Авраам взял с собой двух слуг и сына своего, Исаака. В этот момент все для него умерло - Сарра, его семья, дом, Исаак. Вот что значит - посыпать голову пеплом. Если бы он знал, что это всего лишь испытание, оно не было бы ему послано. Такова природа наших испытаний, что доколе они не заканчиваются, мы не можем знать конца. "На третий день Авраам возвел очи свои и увидел то место издалека". Какая борьба происходила в нем эти три дня! Там Авраам оставил слуг и осла, возложил дрова на Исаака, а сам взял в руки факел и нож для совершения жертвоприношения. Все это время он думал: "Исаак, если бы ты знал, если бы твоя мать знала, что ты будешь принесен в жертву!" "И пошли далее оба вместе". Никто в целом мире не ведает, что там происходило. Двое пошли вместе. Кто? Отец и любимый его сын - один, не ведая, что его ждет, но готовый повиноваться, другой же в уверенности, что должен обратить своего сына в пепел. Затем Исаак промолвил: "Отец мой". И тот сказал: "Вот я, сын мой". И Исаак сказал: "Отец, вот огонь и дрова, где же агнец для всесожжения?" Он назвал Авраама отцом и тревожился, не забыл ли тот чего-нибудь, и Авраам сказал: "Бог усмотрит Себе агнца, сын мой".

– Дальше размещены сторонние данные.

-- ==== Sys2Proof/Laws/Issue.lean ====
section
/-! SUPPORT. The checks of an instruction's issue: what lets it act, and what it traps with. -/

namespace Sys2Proof.Machine

/-- A step by the fields of a write of DBGCMD is that write, but for what lies outside its fields (29 R368). -/
theorem stepWord_bits (v : DWord) {lo n : Nat} (h : (lo, n) ∈ [(0, 10), (16, 19), (16, 4), (20, 4), (24, 4), (28, 5), (33, 2)]) :
    bits (stepWord (dbgCtx v) (bits v.toNat 16 12) (bits v.toNat 28 5) (bits v.toNat 33 2)).toNat lo n = bits v.toNat lo n := by
  rw [stepWord, BitVec.toNat_ofNat, Nat.mod_eq_of_lt (by omega)]
  simp only [List.mem_cons, Prod.mk.injEq, List.not_mem_nil, or_false] at h
  rw [dbgCtx]
  generalize v.toNat = x
  rcases h with ⟨rfl, rfl⟩ | ⟨rfl, rfl⟩ | ⟨rfl, rfl⟩ | ⟨rfl, rfl⟩ | ⟨rfl, rfl⟩ | ⟨rfl, rfl⟩ | ⟨rfl, rfl⟩ <;>
    simp only [bits, Nat.reducePow, Nat.mod_mod, Nat.div_one] <;> omega

/-- What a step by the fields of a write names is what the write names. -/
theorem stepWord_fields (v : DWord) :
    let u := stepWord (dbgCtx v) (bits v.toNat 16 12) (bits v.toNat 28 5) (bits v.toNat 33 2)
    dbgCtx u = dbgCtx v ∧ dbgFields u.toNat = dbgFields v.toNat ∧ stepNamed u = stepNamed v := by
  have e := @stepWord_bits v
  refine ⟨e (by decide), ?_, ?_⟩
  · rw [dbgFields, dbgFields, e (lo := 0) (by decide), e (lo := 16) (n := 19) (by decide)]
  · simp only [stepNamed, e (lo := 16) (n := 4) (by decide), e (lo := 20) (n := 4) (by decide), e (lo := 24) (n := 4) (by decide),
      e (lo := 28) (n := 5) (by decide), e (lo := 33) (n := 2) (by decide)]

theorem hazardOf_none {s : State} {w : Issuer} (h : Issues s w) (rs : List Src) : hazardOf s w rs = none := by
  unfold hazardOf
  split
  · rename_i hd
    rcases h.2 with e | e
    · simp [e] at hd
    · rw [e]
      induction rs with
      | nil => rfl
      | cons r rs ih => simpa [hazardIn] using ih
  · rfl

theorem onIssuer_eq {s : State} {w : Issuer} (h : s.who = some w) (f : Issuer → State) : onIssuer s f = .next (f w) := by
  simp [onIssuer, h]

theorem find_range_none {named : List Nat} {n : Nat} (h : ∀ r ∈ named, r < n) : named.find? (fun r => n ≤ r) = none := by
  rw [List.find?_eq_none]
  intro r hr
  have := h r hr
  simp
  omega

/-- A lane-set instruction acts if its word is legal, its registers exist and no read is too near. -/
theorem laneIssue_acts {s : State} {w : Issuer} (h : Issues s w) {i : Instr} (hw : wellFormed i = true) {named : List Nat}
    (hn : ∀ r ∈ named, r < w.g.allot) (srcs : Issuer → List Src) (act : Issuer → State) : laneIssue s i named srcs act = .next (act w) := by
  unfold laneIssue
  rw [onIssuer_eq h.1]
  simp [hw, find_range_none hn, hazardOf_none h]

/-- A uniform-set instruction acts if its word is legal, its group may issue it, its registers exist and no read is too near. -/
theorem uniIssue_acts {s : State} {w : Issuer} (h : Issues s w) {i : Instr} (hw : wellFormed i = true) {priv : Bool}
    (hp : priv = true → isAgent w.g = true) {named : List Nat} (hn : ∀ r ∈ named, r < w.g.allot) (srcs : Issuer → List Src)
    (act : Issuer → State) : uniIssue s i priv named srcs act = .next (act w) := by
  unfold uniIssue
  rw [onIssuer_eq h.1]
  have : (priv && !isAgent w.g) = false := by
    cases hpv : priv with
    | false => rfl
    | true => simp [hp hpv]
  simp [hw, this, find_range_none hn, hazardOf_none h]

theorem laneIssueIf_acts {s : State} {w : Issuer} (h : Issues s w) {i : Instr} (hw : wellFormed i = true) {legal : Issuer → Bool}
    (hl : legal w = true) {named : List Nat} (hn : ∀ r ∈ named, r < w.g.allot) (srcs : Issuer → List Src) (act : Issuer → State) :
    laneIssueIf s i legal named srcs act = .next (act w) := by
  unfold laneIssueIf
  simp only [h.1, hl]
  simpa using laneIssue_acts h hw hn srcs act

theorem uniIssueIf_acts {s : State} {w : Issuer} (h : Issues s w) {i : Instr} (hw : wellFormed i = true) {legal : Issuer → Bool}
    (hl : legal w = true) {named : List Nat} (hn : ∀ r ∈ named, r < w.g.allot) (srcs : Issuer → List Src) (act : Issuer → State) :
    uniIssueIf s i legal named srcs act = .next (act w) := by
  unfold uniIssueIf
  simp only [h.1, hl]
  simpa using uniIssue_acts h hw (by simp) hn srcs act

/-- A word that is no instruction traps (09 R100). -/
theorem laneIssue_illegal {s : State} {w : Issuer} (h : s.who = some w) {i : Instr} (hw : wellFormed i = false) (named : List Nat)
    (srcs : Issuer → List Src) (act : Issuer → State) : laneIssue s i named srcs act = .next (trapAll s w .illegalOp (wordOf i)) := by
  unfold laneIssue
  rw [onIssuer_eq h]
  simp [hw]

/-- What an instruction with one lane register result does. -/
theorem laneResult_of {s : State} {w : Issuer} (h : s.who = some w) {i : Instr} {d : Nat} {m : Mask} {tl tu : Nat} {f : Nat → Word}
    (e : exec i s = .next (done (putV s w d m tl tu f) w)) : LaneResult s w i d m f :=
  ⟨_, e, (putV_done h d m tl tu f).1, (putV_done h d m tl tu f).2⟩

/-- What an instruction with one uniform register result does. -/
theorem uniResult_of {s : State} {w : Issuer} (h : s.who = some w) {i : Instr} {d : Nat} {v : DWord}
    (e : exec i s = .next (done (putG s w d v) w)) : UniResult s w i d v :=
  ⟨_, e, (putG_done h d v).1, (putG_done h d v).2⟩

end Sys2Proof.Machine
end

Когда они взошли на гору, Авраам устроил жертвенник и разложил дрова, а затем настало время рассказать обо всем Исааку. Изумленный мальчик, должно быть, протестовал: "Не забыл ли ты, что я твой сын, рожденный чудом Саррой в ее возрасте; что я был обетован и что через меня ты должен стать отцом великого народа?" И Авраам, должно быть, отвечал, что Бог исполнит Свое обетование, пусть даже из пепла. Затем Авраам связал его и положил на дрова. Отец поднял нож. Юноша обнажил горло. Промедли Бог хотя одно мгновенье - и юноша бы погиб. Я не смог бы смотреть на это зрелище. Даже в мыслях своих не могу я это себе представить. Юноша уподобился агнцу, принесенному на закланье. Никогда в истории мир не видел такого послушания, разве что во Христе. Но Бог наблюдал за происходящим, наблюдали и все ангелы. Отец занес нож. Мальчик не моргнул и глазом. Ангел воскликнул: "Авраам! Авраам!" Вы видите теперь, как Бог являет Свое могущество в час казалось бы неминуемой смерти. Мы говорим: "Посреди жизни мы умираем". И Бог ответствует: "Нет, посреди смерти мы живем".

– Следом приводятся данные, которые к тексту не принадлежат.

theorem RoundTrip.ldsxS8 (k : KReg) (d : VReg) (a : VReg) (g : AReg) (l : La) : RoundTrip.Statement (.ldsxS8 k d a g l) := by
  obtain ⟨n, hN⟩ : ∃ n, n = 1677721600 + k.val * 8388608 + d.val * 65536 + a.val * 512 + g.val * 64 + l.val := ⟨_, rfl⟩
  obtain ⟨hlt, hm, hf0, hf1, hf2, hf3, hf4, hc0⟩ := shape8 (m := 25) (c0 := 0) rfl hN (by decide) (by decide) k.isLt d.isLt a.isLt g.isLt l.isLt
  refine decode_of_raw (hN ▸ rfl) hlt (not_tvcut hm (by decide)) ?_
  rw [raw25 hm]
  delta decodeMajor25
  rw [if_pos hc0]
  simp only [fin_eq hf0, fin_eq hf1, fin_eq hf2, fin_eq hf3, fin_eq hf4]

theorem RoundTrip.ldsxS16 (k : KReg) (d : VReg) (a : VReg) (g : AReg) (l : La) : RoundTrip.Statement (.ldsxS16 k d a g l) := by
  obtain ⟨n, hN⟩ : ∃ n, n = 1677721616 + k.val * 8388608 + d.val * 65536 + a.val * 512 + g.val * 64 + l.val := ⟨_, rfl⟩
  obtain ⟨hlt, hm, hf0, hf1, hf2, hf3, hf4, hc0⟩ := shape8 (m := 25) (c0 := 1) rfl hN (by decide) (by decide) k.isLt d.isLt a.isLt g.isLt l.isLt
  refine decode_of_raw (hN ▸ rfl) hlt (not_tvcut hm (by decide)) ?_
  rw [raw25 hm]
  delta decodeMajor25
  rw [if_neg (other_field hc0 rfl), if_pos hc0]
  simp only [fin_eq hf0, fin_eq hf1, fin_eq hf2, fin_eq hf3, fin_eq hf4]

theorem RoundTrip.ldsx128 (k : KReg) (d : VReg) (a : VReg) (g : AReg) (l : La) : RoundTrip.Statement (.ldsx128 k d a g l) := by
  obtain ⟨n, hN⟩ : ∃ n, n = 1677721632 + k.val * 8388608 + d.val * 65536 + a.val * 512 + g.val * 64 + l.val := ⟨_, rfl⟩
  obtain ⟨hlt, hm, hf0, hf1, hf2, hf3, hf4, hc0⟩ := shape8 (m := 25) (c0 := 2) rfl hN (by decide) (by decide) k.isLt d.isLt a.isLt g.isLt l.isLt
  refine decode_of_raw (hN ▸ rfl) hlt (not_tvcut hm (by decide)) ?_
  rw [raw25 hm]
  delta decodeMajor25
  rw [if_neg (other_field hc0 rfl), if_neg (other_field hc0 rfl), if_pos hc0]
  simp only [fin_eq hf0, fin_eq hf1, fin_eq hf2, fin_eq hf3, fin_eq hf4]

theorem RoundTrip.sts8 (k : KReg) (d : VReg) (a : VReg) (g : AReg) : RoundTrip.Statement (.sts8 k d a g) := by
  obtain ⟨n, hN⟩ : ∃ n, n = 1744830464 + k.val * 8388608 + d.val * 65536 + a.val * 512 + g.val * 64 := ⟨_, rfl⟩
  obtain ⟨hlt, hm, hf0, hf1, hf2, hf3, hc0⟩ := shape9 (m := 26) (c0 := 0) rfl hN (by decide) (by decide) k.isLt d.isLt a.isLt g.isLt
  refine decode_of_raw (hN ▸ rfl) hlt (not_tvcut hm (by decide)) ?_
  rw [raw26 hm]
  delta decodeMajor26
  rw [if_pos hc0]
  simp only [fin_eq hf0, fin_eq hf1, fin_eq hf2, fin_eq hf3]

Однажды Лютер прочитал эту историю во время семейного богослужения. Когда он закончил, Кати сказала: "Я не верю этому. Бог не поступил бы так со Своим сыном".

"Но, Кати, - ответил Лютер, - Он сделал это".

Послушайте также, как Лютер описывает страсти Христовы. Он словно рассказывает обычную житейскую историю. Лютер напоминает нам о том, что смерть Христа оказалась тем более ужасна, что это была казнь. Казнь означает смерть в момент, известный тому, кто полностью осознает, как все будет происходить. В престарелом возрасте ангел смерти зачастую приглушает шум своих крыльев, позволяя нам мирно отойти во сне. Иисус шел на смерть, совершенно ясно сознавая все. Он страдал даже больше, чем преступники. Разбойника просто распяли, не издеваясь при этом. Христос же слышал насмешливые слова: "Если Ты Сын Божий, сойди вниз". Они словно говорили: "Бог справедлив. Он не потерпел бы, чтобы невинный умер на кресте". Христос в эти минуты был просто человеком, и для Него это звучало, как если бы дьявол приблизился ко мне со словами: "Ты мой". После поношения Христа солнце потемнело и земля заколебалась. Из груди Христа вырвался крик отчаяния: "Элои, Элои! Лама савахфани?", что значит: "Боже мой. Боже мой! Для чего Ты Меня оставил?" Но обратите внимание на то, что молитва оставленности начинается словами: "Мой Бог". Вопль отчаяния был исповеданием веры.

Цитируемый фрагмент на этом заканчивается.